• [Collected data entries]
BEGIN
-- ==== Sys2Proof/Machine/VInt.lean ====
section
/-! DEFINITION. Packed integer words: VADD, VSUB, VMUL, VSHIFT, VSHIFTI, VMINMAX, VCMP and VPERM (R201 to R205). -/

namespace Sys2Proof.Machine

/-- ADD_B (R201): Packed 8-bit wrapping add. -/
def execAddB (h : Hdr) (d : BitVec 6) (a : BitVec 6) (b : BitVec 6) (s : State) :
    Host.Outcome State Fault Refusal :=
  vecAB h 8 false d a b (fun _ x y _ i => wrapLane 8 ((laneU 8 x i : Int) + (laneU 8 y i : Int))) s

/-- ADD_H (R201): Packed 16-bit wrapping add. -/
def execAddH (h : Hdr) (d : BitVec 6) (a : BitVec 6) (b : BitVec 6) (s : State) :
    Host.Outcome State Fault Refusal :=
  vecAB h 16 false d a b (fun _ x y _ i => wrapLane 16 ((laneU 16 x i : Int) + (laneU 16 y i : Int))) s

/-- ADD_W (R201): Packed 32-bit wrapping add. -/
def execAddW (h : Hdr) (d : BitVec 6) (a : BitVec 6) (b : BitVec 6) (s : State) :
    Host.Outcome State Fault Refusal :=
  vecAB h 32 false d a b (fun _ x y _ i => wrapLane 32 ((laneU 32 x i : Int) + (laneU 32 y i : Int))) s

/-- ADDS_B (R201): Packed signed saturating 8-bit add. -/
def execAddsB (h : Hdr) (d : BitVec 6) (a : BitVec 6) (b : BitVec 6) (s : State) :
    Host.Outcome State Fault Refusal :=
  vecAB h 8 false d a b (fun _ x y _ i => satLane 8 (laneS 8 x i + laneS 8 y i)) s

/-- ADDS_H (R201): Packed signed saturating 16-bit add. -/
def execAddsH (h : Hdr) (d : BitVec 6) (a : BitVec 6) (b : BitVec 6) (s : State) :
    Host.Outcome State Fault Refusal :=
  vecAB h 16 false d a b (fun _ x y _ i => satLane 16 (laneS 16 x i + laneS 16 y i)) s

/-- ADDSU_B (R201): Packed unsigned saturating 8-bit add. -/
def execAddsuB (h : Hdr) (d : BitVec 6) (a : BitVec 6) (b : BitVec 6) (s : State) :
    Host.Outcome State Fault Refusal :=
  vecAB h 8 false d a b (fun _ x y _ i => satuLane 8 ((laneU 8 x i : Int) + (laneU 8 y i : Int))) s

/-- ADDSU_H (R201): Packed unsigned saturating 16-bit add. -/
def execAddsuH (h : Hdr) (d : BitVec 6) (a : BitVec 6) (b : BitVec 6) (s : State) :
    Host.Outcome State Fault Refusal :=
  vecAB h 16 false d a b (fun _ x y _ i => satuLane 16 ((laneU 16 x i : Int) + (laneU 16 y i : Int))) s

/-- AVGR_H (R201): Packed rounding average of signed halves. -/
def execAvgrH (h : Hdr) (d : BitVec 6) (a : BitVec 6) (b : BitVec 6) (s : State) :
    Host.Outcome State Fault Refusal :=
  vecAB h 16 false d a b (fun _ x y _ i => wrapLane 16 ((laneS 16 x i + laneS 16 y i + 1) / 2)) s

/-- SUB_B (R201): Packed 8-bit wrapping subtract. -/
def execSubB (h : Hdr) (d : BitVec 6) (a : BitVec 6) (b : BitVec 6) (s : State) :
    Host.Outcome State Fault Refusal :=
  vecAB h 8 false d a b (fun _ x y _ i => wrapLane 8 ((laneU 8 x i : Int) - (laneU 8 y i : Int))) s

/-- SUB_H (R201): Packed 16-bit wrapping subtract. -/
def execSubH (h : Hdr) (d : BitVec 6) (a : BitVec 6) (b : BitVec 6) (s : State) :
    Host.Outcome State Fault Refusal :=
  vecAB h 16 false d a b (fun _ x y _ i => wrapLane 16 ((laneU 16 x i : Int) - (laneU 16 y i : Int))) s

/-- SUB_W (R201): Packed 32-bit wrapping subtract. -/
def execSubW (h : Hdr) (d : BitVec 6) (a : BitVec 6) (b : BitVec 6) (s : State) :
    Host.Outcome State Fault Refusal :=
  vecAB h 32 false d a b (fun _ x y _ i => wrapLane 32 ((laneU 32 x i : Int) - (laneU 32 y i : Int))) s

/-- SUBS_B (R201): Packed signed saturating 8-bit subtract. -/
def execSubsB (h : Hdr) (d : BitVec 6) (a : BitVec 6) (b : BitVec 6) (s : State) :
    Host.Outcome State Fault Refusal :=
  vecAB h 8 false d a b (fun _ x y _ i => satLane 8 (laneS 8 x i - laneS 8 y i)) s
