-- ==== Sys2Proof/Certificates/Slice0/Obligations.lean ====
section
/-! DEFINITION. The statements of this model for the provers. -/

noncomputable section

open Sys2Proof Sys2Proof.Machine

/-! ### Encoding, decoding, fetching -/

/-- R35, R37, R45: every well-formed instruction that has a word is what its word decodes to; no operand bit is lost. -/
def Obligations.DecodingAnEncodedWordGivesItBack : Prop :=
  ∀ (i : Instr) (w : W32), i.wf = true → encode i = some w → decodeWord w = .ok i

/-- R40, R55: a word that decodes is the encoding of a well-formed instruction: each legal word has one meaning, and a
reserved bit that is not zero is not accepted. -/
def Obligations.EveryDecodedWordIsAnEncoding : Prop :=
  ∀ (i : Instr) (w : W32), decodeWord w = .ok i → i.wf = true ∧ encode i = some w

/-- The worked encodings of the manual decode to what they are said to be: of ADD, EXPR, MUL.s2, CPYFP, EVSIG and END, of the GATH
words GATHER and SCADD (R309), of the ACC words DRAIN and ABALLOC (R357), and of the WORK words WPUSH and WPOPW (R393). -/
def Obligations.WorkedEncodingsDecode : Prop :=
  decodeWord 0x0400513C = .ok (.add ⟨false, 0, false⟩ 5 4 60) ∧
  decodeWord 0x7E089105 = .ok (.expr ⟨true, 0, false⟩ 2 9 4 5) ∧
  decodeWord 0x64006105 = .ok (.mulS2 ⟨false, 0, false⟩ 6 4 5) ∧
  decodeWord 0xE20F3200 = .ok (.cpyfp ⟨0, false⟩ 3 3 8 0) ∧
  decodeWord 0xEE0E1105 = .ok (.evsig ⟨0, false⟩ 3 2 4 5) ∧
  decodeWord 0x8E080003 = .ok (.endFibre ⟨0, false⟩ 0 3) ∧
  decodeWord 0xE60C0209 = .ok (.gather ⟨0, false⟩ 3 0 8 9) ∧
  decodeWord 0xE60E4A6A = .ok (.scadd ⟨0, false⟩ 3 2 41 42) ∧
  decodeWord 0xCA0B1C00 = .ok (.drain ⟨0, false⟩ 49 48 0) ∧
  decodeWord 0xCA02F640 = .ok (.aballoc ⟨0, false⟩ 47 25) ∧
  decodeWord 0xEAC00658 = .ok (.wpush ⟨3, false⟩ 0 25 24) ∧
  decodeWord 0xEA060181 = .ok (.wpopw ⟨0, false⟩ 0 6 true)

/-- A step whose next move is the issue of a batch's word runs exactly the instruction that the bytes at the program
counter decode to: the fibre's word is taken down, its translation cached, its line's marks are in the i-cache (R71), the
safe point is crossed where the word is one (R150), then `exec`, then the slots take turns and time passes.
The model's choices in it: log 5 (the slots take turns), log 16 (a fetch reads at the home; which i-cache lines stay), log 17 (a far
line is dropped once used), log 26 (a placed word), log 49 (the commit at a safe point goes before the word, even one that then
traps or waits). -/
def Obligations.StepRunsTheDecodedInstruction : Prop :=
  ∀ (s : State) (c p n : Nat) (r : List Move) (f : Fibre) (l : Launch) (leaf : Leaf) (pa : Nat) (b0 b1 b2 b3 : Byte)
    (i : Instr),
    s.agenda = .issue c p n :: r → s.mg.fatal = false →
    let s1 := ({ s with agenda := r }).frontBatch c p n
    s1.cur = some f → f.status = .eligible →
    let s2 := s1.evictCode f.core
    s2.launchOf f = some l → l.inText f.pc = true →
    s2.translate (.core f.core) l.fn f.pc.toNat false = .ok leaf → placeIn leaf f.pc.toNat = .dram pa →
    s2.m.homeBytes s2.ftime .home (Place.dram pa).line none leaf.key (Place.dram pa).off 4 = [b0, b1, b2, b3] →
    decode [b0, b1, b2, b3] = .ok (i, []) →
    isHint (wordOfBytes b0 b1 b2 b3) = false → tooLong f (wordOfBytes b0 b1 b2 b3) = false →
    f.hints.misfit (wordOfBytes b0 b1 b2 b3) = none →
    let g0 := { f with ir := wordOfBytes b0 b1 b2 b3, afterCommit := none, nextSafe := false }
    ∀ s3, (s2.cache (.core f.core) (s2.fnOf f) f.pc.toNat leaf).withMarks g0 = .ok s3 →
    let s4 := s3.dropFar [(Place.dram pa).line]
    let g := { g0 with nextSafe := s4.isSafe g0 (f.pc + 4) }
    let runs := fun (s' : State) =>
      step s = match exec i s' with
        | .next t => .next t.rotateBatches.pass
        | o => o
    (s4.isSafe g f.pc = false → runs (s4.setFibre g)) ∧
    (s4.isSafe g f.pc = true → g.waits rsReg = false → (g.trapMode = true ∨ g.task.isSome = true) → runs (s4.setFibre g)) ∧
    (s4.isSafe g f.pc = true → g.waits rsReg = false → g.trapMode = false → g.task = none → s4.canCommit g = true →
      runs ((g.region.foldl (fun s e => s.issueEntry g e) s4).setFibre
        { g with region := [], spc := g.pc, rstart := g.rstack, rstartDepth := g.depth }))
END
• [Exercise instructions] Please reproduce the lines from the line with "def execAddB (h" to the line with "16-bit wrapping add. -/", both ends included, exactly as they appear above.

• [Reply to the exercise]
def execAddB (h : Hdr) (d : BitVec 6) (a : BitVec 6) (b : BitVec 6) (s : State) :
    Host.Outcome State Fault Refusal :=
  vecAB h 8 false d a b (fun _ x y _ i => wrapLane 8 ((laneU 8 x i : Int) + (laneU 8 y i : Int))) s

/-- ADD_H (R201): Packed 16-bit wrapping add. -/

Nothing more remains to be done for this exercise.